So much goes into choosing where to shop and which brands to support. While shopping emerging brands can be a great way to find unique pieces that are different from what everyone else is wearing, there are so many additional factors to consider when choosing where to spend your hard-earned dollars: sustainability, quality, and ethical manufacturing. These factors are integral to creating a healthy cycle in the fashion industry.
As the industry grows, so does the waste it creates. In New York City alone, 200 million pounds of clothing end up in landfills each year. Imagining that on a national scale, and then on an international scale, is scary. As consumers, it’s vital that we understand the impact of our purchases, and in the process, support brands that share our values. You can find brands of all sizes that value ethical manufacturing and eco-friendly sourcing, but often emerging brands have a sustainable edge in the field of fashion because of their small size and hands-on practices.
Overproduction is an enormous contributor to waste in the fashion industry. Every year New York State businesses and residents throw away almost 1.4 billion pounds of usable and recyclable textiles, including: clothing, footwear, belts, hats, handbags, throw rugs, drapes, towels, sheets, and other linens. The potential market value of all these materials is approximately $210,000,000. Overproduction can include companies making too much of an item and sending extras to landfills, or brands drastically marking down prices to sell extras, driving consumers to make purchases based on sales and not a need or want for the item. (I have definitely fallen for the great sale and impulse buy, and I almost always regret it!)
Smaller, emerging brands often don’t have the budget to produce huge amounts of product, which can be a benefit to the environment.
These smaller production runs are good business moves on emerging brands’ part to test the market and also an effective way to avoid over-producing.
Overproduction is such a huge contributor in creating waste that even sustainable brands need to be conscious of it. If a brand over-produces, whether using sustainable materials or not, then fabric, energy, and natural resources like water used in creating the fabric or dying are wasted. In order to be truly sustainable, even the most environmentally aware brands must keep in mind that just because they can afford to produce a large quantity, doesn’t mean they should.

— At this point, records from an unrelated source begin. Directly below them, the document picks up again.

-- ==== Sys2Proof/Machine/Horizontal.lean ====
section
/-! DEFINITION. Horizontal operations (spec/43_horizontal.md R190-R193). -/

namespace Sys2Proof.Machine

/-- The four results of a horizontal operation (R191, R192): adjacent lanes of `a`, then of `b`, the lower-numbered lane
first (R190). -/
def pairLanes (f : Word → Word → Word) (a b : VWord) : VWord :=
  lanes (f (lane a .x) (lane a .y)) (f (lane a .z) (lane a .w)) (f (lane b .x) (lane b .y)) (f (lane b .z) (lane b .w))

/-- R193: even lanes subtract, odd lanes add. -/
def addSubLanes (a b : VWord) : VWord :=
  lanes (f32Sub (lane a .x) (lane b .x)) (f32Add (lane a .y) (lane b .y)) (f32Sub (lane a .z) (lane b .z))
    (f32Add (lane a .w) (lane b .w))

/-- `VHADD Vd, Va, Vb` (R191): horizontal add. -/
def execVhadd (vd va vb : VReg) (s : State) : Host.Outcome State Fault Refusal :=
  .next (s.retireV vd (pairLanes f32Add (s.readV va) (s.readV vb)))

/-- `VHSUB Vd, Va, Vb` (R192): horizontal subtract. -/
def execVhsub (vd va vb : VReg) (s : State) : Host.Outcome State Fault Refusal :=
  .next (s.retireV vd (pairLanes f32Sub (s.readV va) (s.readV vb)))

/-- `VADDSUB Vd, Va, Vb` (R193): alternating subtract and add. -/
def execVaddsub (vd va vb : VReg) (s : State) : Host.Outcome State Fault Refusal :=
  .next (s.retireV vd (addSubLanes (s.readV va) (s.readV vb)))

end Sys2Proof.Machine
end

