-- ==== Sys2Proof/Machine/Permute.lean ====
section
/-! DEFINITION. Duplicate, interleave and shuffle (spec/44_permute.md R200-R206): whole lane patterns are moved, none is computed on. -/

namespace Sys2Proof.Machine

/-- R201: `(v.X, v.X, v.Z, v.Z)`. -/
def duplicateLow (v : VWord) : VWord := lanes (lane v .x) (lane v .x) (lane v .z) (lane v .z)

/-- R202: `(v.Y, v.Y, v.W, v.W)`. -/
def duplicateHigh (v : VWord) : VWord := lanes (lane v .y) (lane v .y) (lane v .w) (lane v .w)

/-- R203: `(a.X, b.X, a.Y, b.Y)`. -/
def interleaveLow (a b : VWord) : VWord := lanes (lane a .x) (lane b .x) (lane a .y) (lane b .y)

/-- R204: `(a.Z, b.Z, a.W, b.W)`. -/
def interleaveHigh (a b : VWord) : VWord := lanes (lane a .z) (lane b .z) (lane a .w) (lane b .w)

/-- R205: destination lane d takes the source lane `sel[2d+1:2d]`. -/
def shuffle (v : VWord) (sel : BitVec 8) : VWord :=
  lanes (lane v (selected sel .x)) (lane v (selected sel .y)) (lane v (selected sel .z)) (lane v (selected sel .w))

/-- `VDUPL Vd, Va` (R201). -/
def execVdupl (vd va : VReg) (s : State) : Host.Outcome State Fault Refusal :=
  .next (s.retireV vd (duplicateLow (s.readV va)))

/-- `VDUPH Vd, Va` (R202). -/
def execVduph (vd va : VReg) (s : State) : Host.Outcome State Fault Refusal :=
  .next (s.retireV vd (duplicateHigh (s.readV va)))

/-- `VILVL Vd, Va, Vb` (R203): two sources, not a shuffle of one (C2). -/
def execVilvl (vd va vb : VReg) (s : State) : Host.Outcome State Fault Refusal :=
  .next (s.retireV vd (interleaveLow (s.readV va) (s.readV vb)))

/-- `VILVH Vd, Va, Vb` (R204). -/
def execVilvh (vd va vb : VReg) (s : State) : Host.Outcome State Fault Refusal :=
  .next (s.retireV vd (interleaveHigh (s.readV va) (s.readV vb)))

/-- `VSHUF Vd, Va, sel` (R205): every selector is legal (R94). -/
def execVshuf (vd va : VReg) (sel : BitVec 8) (s : State) : Host.Outcome State Fault Refusal :=
  .next (s.retireV vd (shuffle (s.readV va) sel))

end Sys2Proof.Machine
end

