-- ==== Sys2Proof/Machine/Dispatch.lean ====
section
/-! DEFINITION. Dispatch: one arm per instruction of the opcode map (spec/30_encoding.md R100), in the table's order. -/

namespace Sys2Proof.Machine

def exec (i : Instr) (s : State) : Host.Outcome State Fault Refusal :=
  match i with
  | .nop => Sys2Proof.Machine.execNop s
  | .halt => Sys2Proof.Machine.execHalt s
  | .lil sd imm16 => Sys2Proof.Machine.execLil sd imm16 s
  | .lih sd imm16 => Sys2Proof.Machine.execLih sd imm16 s
  | .vmake vd sx sy sz sw => Sys2Proof.Machine.execVmake vd sx sy sz sw s
  | .vext sd va lane => Sys2Proof.Machine.execVext sd va lane s
  | .vins vd sa lane => Sys2Proof.Machine.execVins vd sa lane s
  | .vand vd va vb => Sys2Proof.Machine.execVand vd va vb s
  | .vor vd va vb => Sys2Proof.Machine.execVor vd va vb s
  | .vxor vd va vb => Sys2Proof.Machine.execVxor vd va vb s
  | .vandn vd va vb => Sys2Proof.Machine.execVandn vd va vb s
  | .vadd vd va vb => Sys2Proof.Machine.execVadd vd va vb s
  | .vsub vd va vb => Sys2Proof.Machine.execVsub vd va vb s
  | .vmul vd va vb => Sys2Proof.Machine.execVmul vd va vb s
  | .vdiv vd va vb => Sys2Proof.Machine.execVdiv vd va vb s
  | .vmin vd va vb => Sys2Proof.Machine.execVmin vd va vb s
  | .vmax vd va vb => Sys2Proof.Machine.execVmax vd va vb s
  | .vrcp vd va => Sys2Proof.Machine.execVrcp vd va s
  | .vsqrt vd va => Sys2Proof.Machine.execVsqrt vd va s
  | .vrsqrt vd va => Sys2Proof.Machine.execVrsqrt vd va s
  | .vhadd vd va vb => Sys2Proof.Machine.execVhadd vd va vb s
  | .vhsub vd va vb => Sys2Proof.Machine.execVhsub vd va vb s
  | .vaddsub vd va vb => Sys2Proof.Machine.execVaddsub vd va vb s
  | .vdupl vd va => Sys2Proof.Machine.execVdupl vd va s
  | .vduph vd va => Sys2Proof.Machine.execVduph vd va s
  | .vilvl vd va vb => Sys2Proof.Machine.execVilvl vd va vb s
  | .vilvh vd va vb => Sys2Proof.Machine.execVilvh vd va vb s
  | .vshuf vd va sel => Sys2Proof.Machine.execVshuf vd va sel s
  | .vcmpeq vd va vb => Sys2Proof.Machine.execVcmpeq vd va vb s
  | .vcmplt vd va vb => Sys2Proof.Machine.execVcmplt vd va vb s
  | .vcmple vd va vb => Sys2Proof.Machine.execVcmple vd va vb s
  | .vcmpunord vd va vb => Sys2Proof.Machine.execVcmpunord vd va vb s
  | .vcmpneq vd va vb => Sys2Proof.Machine.execVcmpneq vd va vb s
  | .vcmpnlt vd va vb => Sys2Proof.Machine.execVcmpnlt vd va vb s
  | .vcmpnle vd va vb => Sys2Proof.Machine.execVcmpnle vd va vb s
  | .vcmpord vd va vb => Sys2Proof.Machine.execVcmpord vd va vb s
  | .vcastF32 vd va => Sys2Proof.Machine.execVcastF32 vd va s
  | .vcastS64 vd va => Sys2Proof.Machine.execVcastS64 vd va s
  | .vcastU64 vd va => Sys2Proof.Machine.execVcastU64 vd va s
  | .vcastS32 vd va => Sys2Proof.Machine.execVcastS32 vd va s
  | .vcastU32 vd va => Sys2Proof.Machine.execVcastU32 vd va s
  | .vcastS16 vd va => Sys2Proof.Machine.execVcastS16 vd va s
  | .vcastU16 vd va => Sys2Proof.Machine.execVcastU16 vd va s
  | .vcastS8 vd va => Sys2Proof.Machine.execVcastS8 vd va s
  | .vcastU8 vd va => Sys2Proof.Machine.execVcastU8 vd va s
  | .vld vt sb off => Sys2Proof.Machine.execVld vt sb off s
  | .vst vt sb off => Sys2Proof.Machine.execVst vt sb off s
  | .vpref hint sb off => Sys2Proof.Machine.execVpref hint sb off s

end Sys2Proof.Machine
end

Transparency and Communication
It can be a lot of work sorting through brands’ sustainability claims. As a conscious consumer, it’s vital to see proof that backs up these claims. Have a question about what the fabric content of a garment is or where it’s being produced?
Email or DM an emerging brand, and chances are you will be talking to the owner or someone in the company who has those answers.
Communication with larger brands typically goes through more people and the customer service rep you’re able to talk to may only have generic statements to give you. (Don’t have time to do research when shopping emerging brands? Check out Remake’s list of Sustainable Brands.)
Timelessness Over Trends
Many emerging brands don’t rely on the ever-changing trends to influence their designs. This can be for a number of reasons, including the desire to do something different, budget limitations, or maker availability. No matter the reason, a benefit that comes from not following the trends is the production of timeless garments.
Clothes with non-biodegradable fabrics, which is most of the clothing you own, will sit in landfills for up to 200+ years. When brands know their pieces will live longer and not be easily replaced by the latest round of fast fashion trends, they’re motivated to make their garments more appealing and longer lasting.
Small Businesses Typically Work W/ Other Small Businesses
When emerging brands support other emerging businesses, it creates a cycle of benefits. Many emerging brands work with emerging artists and businesses like photographers, models, and manufacturers. Some reasons for this are because they’re able to find them locally and they have smaller requirements which fit into an emerging brand’s production plan. For example, a small family-owned garment manufacturer is more likely to accept a small production order. On the environmental side of things, working with someone local to you cuts down on shipping materials used and travel pollution which both become problematic when placing production orders.
As a designer in the process of launching my own fashion brand, I have seen first-hand how these characteristics of emerging brands can help a brand to be more sustainable. While building my brand for the first time, I saw how much of a difference there is between large, established companies and small, emerging brands. For my own emerging brands, I decided to recycle my excess fabric into accessories, which I then donate the profits. Physically seeing just how much excess fabric came from my samples was a visual realization that overproduction is not only taking the fabric that was in the garments, but also the excess fabric left over after creating them.
If I were working with a larger manufacturer, they may not have been as willing to take the extra step of saving my scrap fabric for me instead of throwing it away.
Also as a small business owner, my development time is longer than large brands. Because of this, it’s imperative to my business to design pieces that people will want to wear for a long time, are well made, and are timeless. I realized when developing my designs, not every brand is focused on longevity when their next collection comes out a few weeks later.
Knowledge is one of the most important tools in the growth of the sustainable fashion industry, so learning while shopping emerging brands and understanding their unique practices can help give consumers the insight they need to make responsible choices when purchasing new clothes. Hopefully, as an emerging brand grows, it will continue to practice in a similar manner to its early days, creating a more sustainable product that’s both harmless to the planet and the people living on it.